Generalization of the derivative of accumulation function: 1st fundamental theorem of calculus

Question

The 1st fundamental theorem of calculus: $$ \frac{d}{dx} \left[\int_a^x f(t)\,dt) \right]=f(x),\qquad x \in (a,b). $$ No textbook says that this can be generalized into the scenario where $x$ is less than $a$ and where $f$ is continuous for $x<a$. In fact, $x$ can be anything other than $a$, as long as $f$ is continuous in the regions in question. Why is this not generalized in any textbook?

Answer 1

It is a bold claim that no textbook contains the desired generalization, but I am inclined to agree with you as I have never seen one.

The reason for this "omission" is simple: The (Riemann) integral $\int_a^b f(t)dt$ is defined for functions $f : [a,b] \to \mathbb R$ on an interval $[a,b]$, and here we have $a < b$.

If we critically examine this construction, we see that in most textbooks not even $\int_a^a f(t)dt$ is defined, and this integral is needed in order that $$F(x) = \int_a^x f(t)dt$$ is well-defined for $x = a$. It seems that most authors tacitly assume that $\int_a^a f(t)dt = 0$ which is of course justified. In a few textbooks it is essentially covered by the the general construction of the integral if we agree to consider $[a,a]$ as a (degenerate) interval. An example is "Baby Rudin": A partition of an interval $[a,b]$ is a finite sequence of points $x_i$ such that $a = x_0 \le x_1 \le \ldots \le x_{n-1} \le x_n = b$. Working with this concept we see that $\int_a^a f(t)dt = 0$. However, in most textbooks it is required that $a = x_0 < x_1 < \ldots < x_{n-1} < x_n = b$, hence $\int_a^a f(t)dt$ is not covered by the construction, and then $\int_a^a f(t)dt = 0$ becomes a definition. There are good reasons to do so.

1. For all $v \in (u,w)$ we have $$(*) \quad \int_u^w f(t)dt = \int_u^v f(t)dt + \int_v^w f(t)dt .$$ This generalizes to all $v \in [u,w]$ iff we set $\int_a^a f(t)dt = 0$.

2. The above function $F : (a,b] \to \mathbb R$ is continuous. We have $\lim_{x\to a} F(x) = 0$, thus a continuous extension to $[a,b]$ is obtained iff we set $F(a) = 0$.

We now come to your question. Integrals of the form $\int_c^d f(t)dt$ for $c > d$ are not considered in many textbooks, and thus it is no surprise that your generalization does not occur.

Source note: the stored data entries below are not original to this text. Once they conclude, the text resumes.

/-- Round `t` takes the schedule's word `t` (R126). -/
theorem workingVars_succ (h : Chain) (block : List Byte) {t : Nat} (ht : t < 80) :
    workingVars h block (t + 1) = sha1Round t ((sha1Schedule block).getD t 0) (workingVars h block t) := by
  have hlen : t < (sha1Schedule block).length := by rwa [length_sha1Schedule]
  rw [workingVars, ← List.take_append_getElem hlen, sha1Rounds_append, List.length_take_of_le hlen.le, Nat.zero_add,
    List.getD_eq_getElem _ _ hlen]
  rfl

/-- All the rounds of a compression (R126). -/
theorem workingVars_eighty (h : Chain) (block : List Byte) :
    workingVars h block 80 = sha1Rounds 0 (sha1Schedule block) h := by
  rw [workingVars, List.take_of_length_le (length_sha1Schedule block).le]

/-- The chaining value after the first `i` blocks of a padded message (R127). -/
def chainAfter (m : List Byte) (i : Nat) : Chain := (blocksOf i (sha1Pad m)).foldl compress sha1Init

theorem chainAfter_succ (m : List Byte) (i : Nat) :
    chainAfter m (i + 1) = compress (chainAfter m i) (((sha1Pad m).drop (64 * i)).take 64) := by
  rw [chainAfter, blocksOf_succ, List.foldl_append]
  rfl

/-- The bytes of a chaining value are the lanes of its words (R127). -/
theorem chainBytes_eq_flatMap (h : Chain) :
    h.bytes = [h.a, h.b, h.c, h.d, h.e].flatMap fun w => [lane w 0, lane w 1, lane w 2, lane w 3] := by
  simp only [Chain.bytes, bytesBe_toNat]
  rfl

/-! The round function by its range of rounds (R125). -/

section
variable {t : Nat} (x y z : Word)

theorem sha1F_choose (ht : t ≤ 19) : sha1F t x y z = (x &&& y) ||| (~~~x &&& z) := if_pos ht

theorem sha1F_majority (hfrom : 40 ≤ t) (hto : t ≤ 59) :
    sha1F t x y z = (x &&& y) ||| (x &&& z) ||| (y &&& z) := by
  rw [sha1F, if_neg (by omega), if_neg (by omega), if_pos hto]

theorem sha1F_parity (ht : (20 ≤ t ∧ t ≤ 39) ∨ (60 ≤ t ∧ t ≤ 79)) : sha1F t x y z = x ^^^ y ^^^ z := by
  rw [sha1F, if_neg (by omega)]
  obtain ⟨-, hto⟩ | ⟨hfrom, -⟩ := ht
  · rw [if_pos hto]
  · rw [if_neg (by omega), if_neg (by omega)]

end

/-! The three functions on the bits at one place (R125). -/

theorem bool_choose (a b c : Bool) : (a && b || !a && c) = if a then b else c := by
  cases a <;> simp

theorem bool_majority_iff (a b c : Bool) :
    (a && b || a && c || b && c) = true ↔ 2 ≤ a.toNat + b.toNat + c.toNat := by
  revert a b c
  decide

theorem bool_parity_iff (a b c : Bool) : (a ^^ b ^^ c) = true ↔ (a.toNat + b.toNat + c.toNat) % 2 = 1 := by
  revert a b c
  decide

end Sys2Proof.Machine
end

section
/-! PROOFS. The key block of HMAC (spec/42_hmac_sha1.md R129). -/

namespace Sys2Proof.Machine

section
variable {key : List Byte}

theorem hmacKey0_of_long (h : 64 < key.length) : hmacKey0 key = sha1 key ++ List.replicate 44 0 := if_pos h

theorem hmacKey0_of_short (h : key.length ≤ 64) : hmacKey0 key = key ++ List.replicate (64 - key.length) 0 :=
  if_neg (Nat.not_lt.2 h)

theorem length_hmacKey0 (key : List Byte) : (hmacKey0 key).length = 64 := by
  obtain hlong | hshort := Nat.lt_or_ge 64 key.length
  · rw [hmacKey0_of_long hlong, List.length_append, length_sha1, List.length_replicate]
  · rw [hmacKey0_of_short hshort, List.length_append, List.length_replicate, Nat.add_sub_cancel' hshort]

/-- A long key has the key block of its hash. -/
theorem hmacKey0_sha1 (h : 64 < key.length) : hmacKey0 (sha1 key) = hmacKey0 key := by
  have hhash : (sha1 key).length ≤ 64 := by rw [length_sha1]; decide
  rw [hmacKey0_of_long h, hmacKey0_of_short hhash, length_sha1]

/-- A key shorter than the block has the key block of the key with a zero after it. -/
theorem hmacKey0_append_zero (h : key.length < 64) : hmacKey0 (key ++ [0]) = hmacKey0 key := by
  have hlen : (key ++ [0]).length = key.length + 1 := List.length_append
  have hzeros : 64 - key.length = 64 - (key.length + 1) + 1 := by omega
  rw [hmacKey0_of_short h.le, hmacKey0_of_short (by omega), hlen, hzeros, List.replicate_succ, List.append_assoc,
    List.singleton_append]

/-- A key enters HMAC by its key block alone. -/
theorem hmacSha1_congr {key' : List Byte} (h : hmacKey0 key = hmacKey0 key') (msg : List Byte) :
    hmacSha1 key msg = hmacSha1 key' msg := by
  rw [hmacSha1, hmacSha1, h]

end

end Sys2Proof.Machine
end

section
/-! PROOFS. The statements about SHA-1 and HMAC (spec/42_hmac_sha1.md). -/

namespace Sys2Proof.Machine

/-- Settles O32: the blocks join to the bytes they cover, and they cover the padded message exactly. -/
theorem paddingFillsWholeBlocks : Obligations.PaddingFillsWholeBlocks := by
  unfold Obligations.PaddingFillsWholeBlocks
  intro m
  have hpad : (sha1Pad m).length = 64 * ((m.length + 8) / 64 + 1) := length_sha1Pad m
  refine ⟨⟨(119 - m.length % 64) % 64, rfl, by omega, by omega⟩, hpad, length_blocksOf _ _, ?_,
    fun _ => length_of_mem_blocksOf hpad.ge⟩
  rw [sha1Blocks, flatten_blocksOf, List.take_of_length_le hpad.le]

/-- Settles O33: word `t` is computed when `t` words are known, and they keep their places. -/
theorem messageScheduleRecurrence : Obligations.MessageScheduleRecurrence := by
  unfold Obligations.MessageScheduleRecurrence
  intro b
  refine ⟨length_sha1Schedule b, fun _ => getD_sha1Schedule_block b, fun t hfrom hto => ?_⟩
  obtain ⟨n, rfl⟩ := Nat.exists_eq_add_of_le' hfrom
  have hback {k : Nat} (hk : k < 16) : (newestWords b n).getD k 0 = (sha1Schedule b).getD (n + 15 - k) 0 :=
    (getD_sha1Schedule b (by omega) (by omega)).symm
  rw [getD_sha1Schedule_next b (by omega), sha1NextW, hback (by decide), hback (by decide), hback (by decide),
    hback (by decide)]
  rfl

/-- Settles O35: the working variables after each round. -/
theorem compressionIsEightyRounds : Obligations.CompressionIsEightyRounds := by
  unfold Obligations.CompressionIsEightyRounds
  intro h block
  refine ⟨workingVars h block, rfl, fun t ht => ?_, ?_⟩
  · rw [workingVars_succ h block ht]
    exact ⟨rfl, rfl, rfl, rfl, rfl⟩
  · rw [workingVars_eighty]
    rfl
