theorem wellFormed_loopRun : WellFormedModule loopRun := by
  refine ⟨by decide, fun i hi => ?_, [(0, 1)], by decide, by decide⟩
  match i, hi with
  | 0, _ => exact ⟨.loopStart, rfl⟩
  | 1, _ => exact ⟨.loopEnd, rfl⟩
  | _ + 2, h => exact absurd h (by simp [loopRun, run2, fetching])

theorem witness_EveryStepKeepsTheInvariant : Inv loopRun ∧ ∃ t, step loopRun = .next t ∧ t.ip = 1#15 :=
  ⟨inv_loopRun, _, rfl, rfl⟩

/-- Every mode has a state that satisfies `Inv` but for `WAIT_IN` and `ENCODING` with an open bracket, below. -/
theorem witness_NoStepStopsFromAGoodState : Inv loopRun ∧ Inv (withTurn (hostWrite 1 0x5D#32) (tiny .encoding)) :=
  ⟨inv_loopRun, inv_of_checked (by decide)⟩

/-- `WAIT_IN`, its `Input` at the last slot. -/
theorem witness_InvWhileWaiting : Inv { run2 1#15 1#15 2#15 7#8 0x0800#16 0#15 with mode := .waitIn } :=
  inv_of_checked (by decide)

/-- `ENCODING`, one bracket open, `LEN` and `SP` at their bounds. -/
theorem witness_InvWhileEncoding : Inv { tiny .encoding with
    len := 2#15, sp := 1#15, stack := Memory.write ⟨.free 3, []⟩ 0 1#15 } := inv_of_checked (by decide)

/-! ### Errors and writers -/

/-- An interpreter error, an encoder error and a failed response, each entering `FAULT`; `CLEAR`, which leaves it;
and a turn of the environment in it. -/
theorem witness_RaiseWritesOnlyTheFaultState :
    (let s := run2 0#15 1#15 2#15 0#8 0x0201#16 0#15
     s.mode = .running ∧ (nextOf (step s)).map (fun t => (t.mode, t.err)) = some (.fault, .pointerOutOfBounds)) ∧
    (let s := withTurn (hostWrite 1 0x5D#32) (tiny .encoding)
     s.mode = .encoding ∧ (nextOf (step s)).map (fun t => (t.mode, t.err)) = some (.fault, .unmatchedCloseBracket)) ∧
    (let s := { tiny .waitIn with inputs := ⟨[.fail, .eof], .silent⟩ }
     (nextOf (step s)).map (fun t => (t.mode, t.err, t.inputs)) = some (.fault, .inputFailed, ⟨[.eof], .silent⟩)) ∧
    (let s := withTurn (hostWrite 0 8#32) { tiny .fault with err := .badJumpTarget }
     s.mode = .fault ∧ (nextOf (step s)).map (·.mode) = some .idle) ∧
    (let s := withTurn .input { tiny .fault with err := .badJumpTarget }
     s.mode = .fault ∧ s.turn = .input) := by decide

/-- The module `<`, well-formed, whose run faults at once. -/
theorem witness_WellFormedRunFaultsOnlyByPointerOrInput : let s := run2 0#15 0#15 1#15 0#8 0x0101#16 0#15
    Inv s ∧ WellFormedModule s ∧ s.mode = .running ∧ ∃ t, step s = .next t ∧ t.mode = .fault := by
  refine ⟨inv_of_checked (by decide), ⟨by decide, fun i hi => ?_, [], by decide, by decide⟩, rfl, _, rfl, rfl⟩
  match i, hi with
  | 0, _ => exact ⟨.moveLeft 1#8, rfl⟩
  | _ + 1, h => exact absurd h (by simp [run2, fetching])

theorem witness_ModuleIsImmutableDuringARun : let s := withTurn (.host (.writeArray .imem 0 0#32)) loopRun
    s.mode = .running ∧ s.turn ≠ .reset ∧ ∃ t, step s = .next t := ⟨rfl, by decide, _, rfl⟩

theorem witness_DataPointerStaysInRangeAndOnlyMovesWriteIt :
    (let s := run2 0#15 0#15 1#15 0#8 0x0201#16 0#15
     ∃ t, step s = .next t ∧ t.dp ≠ s.dp) ∧
    (let s := withTurn (hostWrite 0 4#32) { tiny .done with dp := 1#15 }
     ∃ t, step s = .next t ∧ t.dp ≠ s.dp) ∧
    (let s := withTurn .reset { tiny .done with dp := 1#15 }
     ∃ t, step s = .next t ∧ t.dp ≠ s.dp) :=
  ⟨⟨_, rfl, by decide⟩, ⟨_, rfl, by decide⟩, ⟨_, rfl, by decide⟩⟩

theorem witness_OnlyItsWritersChangeTheTape :
    (let s := run2 0#15 1#15 1#15 0#8 0x0301#16 0#15
     ∃ t, step s = .next t ∧ t.tape.read 1 ≠ s.tape.read 1) ∧
    (let s := withTurn (hostWrite 0 4#32) { tiny .done with tape := ⟨.const 1#8, []⟩ }
     ∃ t, step s = .next t ∧ t.tape.read 1 ≠ s.tape.read 1) ∧
    (let s := { tiny .waitIn with dp := 1#15, inputs := ⟨[.byte 5#8], .silent⟩ }
     ∃ t, step s = .next t ∧ t.tape.read 1 ≠ s.tape.read 1) :=
  ⟨⟨_, rfl, by decide⟩, ⟨_, rfl, by decide⟩, ⟨_, rfl, by decide⟩⟩

/-- The `Output` at the last slot below `LEN`, which sends, and a `RUN_START`. -/
theorem witness_OnlyOutputSendsBytes :
    (let s := run2 1#15 1#15 2#15 3#8 0x0700#16 0#15
     s.turn = .device ∧ s.mode = .running ∧ s.ip.toNat < s.len.toNat ∧
      decode (s.imem.read s.ip.toNat) = .ok .output ∧ ∃ t, step s = .next t ∧ t.outputs = [3#8]) ∧
    (∃ t, step (withTurn (hostWrite 0 4#32) { tiny .done with outputs := [3#8] }) = .next t ∧ t.outputs = []) :=
  ⟨⟨rfl, rfl, by decide, rfl, _, rfl, rfl⟩, _, rfl, rfl⟩

/-! ### The host interface -/

theorem witness_StatusReadShowsItsFields : (withTurn (.host (.readReg 2)) (tiny .fault)).turn = .host (.readReg 2) := rfl

/-- Each register read; a write of `LEN` at `HEAPSIZE`, one past it, and in a busy mode; a write of a read-only one. -/
theorem witness_LenIpDpDepthRegisters : (tiny .idle).cfg.legal ∧
    (∀ i ∈ [3, 4, 5, 6], (withTurn (.host (.readReg i)) (tiny .running)).turn = .host (.readReg i)) ∧
    ((tiny .idle).mode.quiet = true ∧ (2#32).toNat ≤ (tiny .idle).cfg.heapSize ∧
      (withTurn (hostWrite 3 2#32) (tiny .idle)).turn = .host (.writeReg 3 2#32)) ∧
    ((tiny .idle).cfg.heapSize < (3#32).toNat ∧ (tiny .encoding).mode.quiet = false) ∧
    (withTurn (hostWrite 4 9#32) (tiny .idle)).turn = .host (.writeReg 4 9#32) := by decide

theorem witness_RegisterIndexMap :
    (∀ i ∈ [0, 1, 7], (withTurn (.host (.readReg i)) (tiny .idle)).turn = .host (.readReg i)) ∧
    (∀ i ∈ [2, 4, 5, 6, 7], (withTurn (hostWrite i 1#32) (tiny .idle)).turn = .host (.writeReg i 1#32)) := by decide

/-- The last index in a quiet mode; one past it; an index in range in a busy mode. -/
theorem witness_ArrayPorts : (tiny .idle).cfg.legal ∧ ((tiny .done).mode.quiet = true ∧ 1 < (tiny .done).cfg.heapSize) ∧
    ((tiny .done).cfg.heapSize ≤ 2 ∧ (tiny .running).mode.quiet = false) ∧
    (∀ p ∈ [HostArray.imem, .jt, .tape],
      (withTurn (.host (.readArray p 1)) (tiny .idle)).turn = .host (.readArray p 1) ∧
      (withTurn (.host (.writeArray p 1 5#32)) (tiny .idle)).turn = .host (.writeArray p 1 5#32)) := by decide

theorem witness_BusyModuleWritesAreLost : ∀ m ∈ [Mode.encoding, .running, .waitIn],
    (withTurn (hostWrite 3 1#32) (tiny m)).mode = m ∧ (withTurn (hostWrite 3 1#32) (tiny m)).turn = .host (.writeReg 3 1#32) ∧
    (withTurn (.host (.writeArray .jt 0 1#32)) (tiny m)).turn = .host (.writeArray .jt 0 1#32) := by decide

theorem witness_CommandsOutsideTheirModesAreIgnored :
    (∀ v : HostWord, (withTurn (hostWrite 0 v) (tiny .running)).turn = .host (.writeReg 0 v)) ∧
    (1#32).extractLsb' 0 4 = 1#4 ∧ (2#32).extractLsb' 0 4 = 2#4 ∧ (4#32).extractLsb' 0 4 = 4#4 ∧
    (8#32).extractLsb' 0 4 = 8#4 ∧ (tiny .running).mode ≠ .idle ∧ (tiny .running).mode ≠ .done ∧
    (tiny .running).mode ≠ .fault ∧ (tiny .running).mode ≠ .encoding :=
  ⟨fun _ => rfl, rfl, rfl, rfl, rfl, by decide, by decide, by decide, by decide⟩

/-- `CLEAR` in the three quiet modes, and a write with no command bit, with two, with four, and with bit 4 alone. -/
theorem witness_ClearAndMalformedCtrlWrites :
    (∀ m : Mode, (withTurn (hostWrite 0 8#32) (tiny m)).turn = .host (.writeReg 0 8#32)) ∧
    (tiny .idle).mode = .idle ∧ (tiny .done).mode = .done ∧ (tiny .fault).mode = .fault ∧
    (0#32).extractLsb' 0 4 = 0#4 ∧ (3#32).extractLsb' 0 4 = 3#4 ∧ (15#32).extractLsb' 0 4 = 15#4 ∧
    (16#32).extractLsb' 0 4 = 0#4 := ⟨fun _ => rfl, rfl, rfl, rfl, rfl, rfl, rfl, rfl⟩

theorem witness_RunStartBeginsAFreshRun : ∀ m ∈ [Mode.idle, .done], let s := withTurn (hostWrite 0 4#32) (tiny m)
    s.turn = .host (.writeReg 0 4#32) ∧ (4#32).extractLsb' 0 4 = 4#4 ∧ s.mode = m := by decide

theorem witness_ResetFromAnyMode : (withTurn .reset (tiny .waitIn)).turn = .reset ∧ (tiny .waitIn).mode = .waitIn ∧
    (tiny .encoding).mode ≠ .waitIn := by decide

/-! ### The encoder -/

theorem witness_EncStartDiscardsTheModule : ∀ m ∈ [Mode.idle, .done], let s := withTurn (hostWrite 0 1#32) (tiny m)
    s.turn = .host (.writeReg 0 1#32) ∧ (1#32).extractLsb' 0 4 = 1#4 ∧ s.cfg.hasEncoder = true ∧ s.mode = m := by decide

theorem witness_SrcTakesOneByte :
    (let s := withTurn (hostWrite 1 0x12B#32) (tiny .encoding)
     s.turn = .host (.writeReg 1 0x12B#32) ∧ s.cfg.hasEncoder = true ∧ s.mode = .encoding) ∧
    (withTurn (hostWrite 1 0x2B#32) (tiny .idle)).mode ≠ .encoding := by decide

/-- A run that goes on at 254; none pending; another operator, and the same one at 255, with the last slot free and
with none. -/
theorem witness_FoldCharactersRunLengthEncode : foldOp 0x2B#8 = some .increment ∧
    ((enc 0#15 0#15 (some .increment) 254#8).runOp = some .increment ∧
      (enc 0#15 0#15 (some .increment) 254#8).runCnt.toNat < 255) ∧
    (enc 0#15 0#15 none 0#8).runOp = none ∧
    (let s := enc 29999#15 0#15 (some .moveLeft) 1#8
     s.runOp = some .moveLeft ∧ FoldOp.moveLeft ≠ .increment ∧ s.len.toNat < s.cfg.heapSize) ∧
    (let s := enc 30000#15 0#15 (some .increment) 255#8
     s.runOp = some .increment ∧ s.runCnt.toNat = 255 ∧ s.len.toNat = s.cfg.heapSize) := by decide

theorem witness_PendingRunIsFlushedFirst : foldOp 0x5B#8 = none ∧
    (let s := enc 29999#15 0#15 (some .decrement) 1#8
     s.runOp = some .decrement ∧ s.len.toNat < s.cfg.heapSize) ∧
    (let s := enc 30000#15 0#15 (some .decrement) 255#8
     s.runOp = some .decrement ∧ s.len.toNat = s.cfg.heapSize) := by decide

theorem witness_SingleAndCommentBytes :
    ((enc 29999#15 0#15 none 0#8).runOp = none ∧ (enc 29999#15 0#15 none 0#8).len.toNat < (enc 29999#15 0#15 none 0#8).cfg.heapSize) ∧
    (enc 30000#15 0#15 none 0#8).len.toNat = (enc 30000#15 0#15 none 0#8).cfg.heapSize ∧
    0x61#8 ∉ [0x3C#8, 0x3E#8, 0x2D#8, 0x2B#8, 0x2E#8, 0x2C#8, 0x5B#8, 0x5D#8] := by decide

theorem witness_OpenBracketPushesItsSlot :
    (let s := enc 29999#15 29999#15 none 0#8
     s.runOp = none ∧ s.sp.toNat < s.cfg.stackSize ∧ s.len.toNat < s.cfg.heapSize) ∧
    (enc 0#15 30000#15 none 0#8).sp.toNat = (enc 0#15 30000#15 none 0#8).cfg.stackSize ∧
    (enc 30000#15 0#15 none 0#8).len.toNat = (enc 30000#15 0#15 none 0#8).cfg.heapSize := by decide

theorem witness_CloseBracketWritesThePair :
    (let s := { enc 29999#15 30000#15 none 0#8 with stack := Memory.write ⟨.free 3, []⟩ 29999 29998#15 }
     s.runOp = none ∧ s.sp ≠ 0#15 ∧ s.len.toNat < s.cfg.heapSize ∧ (s.sp - 1#15).toNat < s.cfg.stackSize ∧
     s.stack.read (s.sp - 1#15).toNat = 29998#15 ∧ (29998#15).toNat < s.len.toNat) ∧
    (enc 30000#15 0#15 none 0#8).sp = 0#15 ∧
    ((enc 30000#15 1#15 none 0#8).sp ≠ 0#15 ∧ (enc 30000#15 1#15 none 0#8).len.toNat = (enc 30000#15 1#15 none 0#8).cfg.heapSize) := by
  decide

/-- With the stack empty, and with one bracket open. -/
theorem witness_EncEndFinishesOrRaises : ∀ p : Slot, let s := withTurn (hostWrite 0 2#32) (enc 1#15 p none 0#8)
    s.turn = .host (.writeReg 0 2#32) ∧ (2#32).extractLsb' 0 4 = 2#4 ∧ s.cfg.hasEncoder = true ∧ s.mode = .encoding ∧
    s.runOp = none ∧ s.sp = p := fun _ => ⟨rfl, rfl, rfl, rfl, rfl, rfl⟩

/-- One slot written, a bracket open at it, and a `]` to come. -/
def closing : State := withTurn (hostWrite 1 0x5D#32)
  { enc 1#15 1#15 none 0#8 with stack := Memory.write ⟨.free 3, []⟩ 0 0#15 }

theorem witness_EncoderFrameInEncoding : closing.mode = .encoding ∧ closing.turn ≠ .reset ∧
    ∃ t, step closing = .next t ∧ t.jt.read 0 = 1#15 := ⟨rfl, by decide, _, rfl, rfl⟩

/-- A full module; a pending run that fills it; a full stack. -/
theorem witness_SourceTooLargeOnlyAtCapacity :
    (let s := withTurn (hostWrite 1 0x2E#32) { tiny .encoding with len := 2#15 }
     Inv s ∧ s.mode = .encoding ∧ ∃ t, step s = .next t ∧ t.mode = .fault ∧ t.err = .sourceTooLarge) ∧
    (let s := withTurn (hostWrite 1 0x2E#32) { tiny .encoding with len := 1#15, runOp := some .increment, runCnt := 1#8 }
     Inv s ∧ s.mode = .encoding ∧ ∃ t, step s = .next t ∧ t.mode = .fault ∧ t.err = .sourceTooLarge) ∧
    (let s := withTurn (hostWrite 1 0x5B#32)
       { tiny .encoding with len := 1#15, sp := 1#15, stack := Memory.write ⟨.free 3, []⟩ 0 0#15 }
     Inv s ∧ s.mode = .encoding ∧ s.sp.toNat = s.cfg.stackSize ∧ ∃ t, step s = .next t ∧ t.mode = .fault ∧ t.err = .sourceTooLarge) :=
  ⟨⟨inv_of_checked (by decide), rfl, _, rfl, rfl, rfl⟩, ⟨inv_of_checked (by decide), rfl, _, rfl, rfl, rfl⟩,
   inv_of_checked (by decide), rfl, rfl, _, rfl, rfl, rfl⟩

/-- The turns of an encode of `[]`: between the `SRC` writes a read, an ignored `LEN` write, an ignored `RUN_START`
and a turn of the device. -/
def busyTurns : List Turn :=
  [hostWrite 1 0x5B#32, .host (.readReg 2), hostWrite 3 0#32, hostWrite 0 4#32, .device, hostWrite 1 0x5D#32]

/-- The source `[]` encoded in a block of two slots, its bytes written at once or with other turns between them, and
the source `]`, which raises. -/
theorem witness_StreamingEncoderEqualsEncode :
    (∀ mid ∈ [[hostWrite 1 0x5B#32, hostWrite 1 0x5D#32], busyTurns, [hostWrite 1 0x5D#32]],
      ∀ x ∈ mid, x ≠ .reset ∧ x ≠ hostWrite 0 2#32) ∧
    busyTurns.filterMap Turn.srcByte = [0x5B#8, 0x5D#8] ∧ [hostWrite 1 0x5D#32].filterMap Turn.srcByte = [0x5D#8] ∧
    (tiny .done).cfg.legal ∧ (tiny .done).cfg.hasEncoder = true ∧
    encodeSource (tiny .done).cfg [0x5B#8, 0x5D#8] = .ok ⟨[], [0x0500#16, 0x0600#16], [(0, 1), (1, 0)]⟩ ∧
    encodeSource (tiny .done).cfg [0x5D#8] = .error .unmatchedCloseBracket := by decide

/-- No `CTRL` write among them is an `ENC_END`. -/
theorem witness_StreamingEncoder_no_end : ∀ x ∈ busyTurns, ∀ u : HostWord, x = .host (.writeReg 0 u) →
    u.extractLsb' 0 4 ≠ 2#4 := by
  simp [busyTurns, hostWrite]

/-- The script of a source is such a run of turns. -/
theorem witness_encodeScript : encodeScript [0x5B#8, 0x5D#8] =
    hostWrite 0 1#32 :: ([hostWrite 1 0x5B#32, hostWrite 1 0x5D#32] ++ hostWrite 0 2#32 :: []) := rfl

Of course, one usually defines $$(**) \quad \int_c^d f(t)dt = - \int_d^c f(t)dt. $$ This has good reasons. In fact, we want that $(*)$ is satisfied for all $u,v,w$ in the interval on which $f$ lives, and this enforces $(**)$. See for example Why does an integral change signs when flipping the boundaries? It has also a nice intuitive interpretation. If we integrate from $d$ to $c$, then we go in positive direction from $d$ to $c$ and any partition $P = (x_0,x_1,\ldots,x_n)$ of $[d,c]$ produces the factors $d_i =(x_{i+1}-x_i)$ in the Riemann sum. If we do it in the other direction, we get the factors $(x_i - x_{i+1}) = -d_i$. This leads to a change of sign of the whole Riemann sum.

For any integrable function $f : [a,b] \to \mathbb R$ and any $r \in [a,b]$ we can now define $$F_r : [a,b] \to \mathbb R, F_r(x) = \int_r^x f(t)dt .$$

For a continuous $f$ we then we have $F_r'(x) = f(x)$ for all $x \in [a,b]$ (see mathworker21's comment). In fact this is a trivial generalization of the standard theorem which says that $F'_a(x) = f(x)$ for all $x \in [a,b]$. Simply note that $F_r(x) = F_a(x) - F_a(r)$.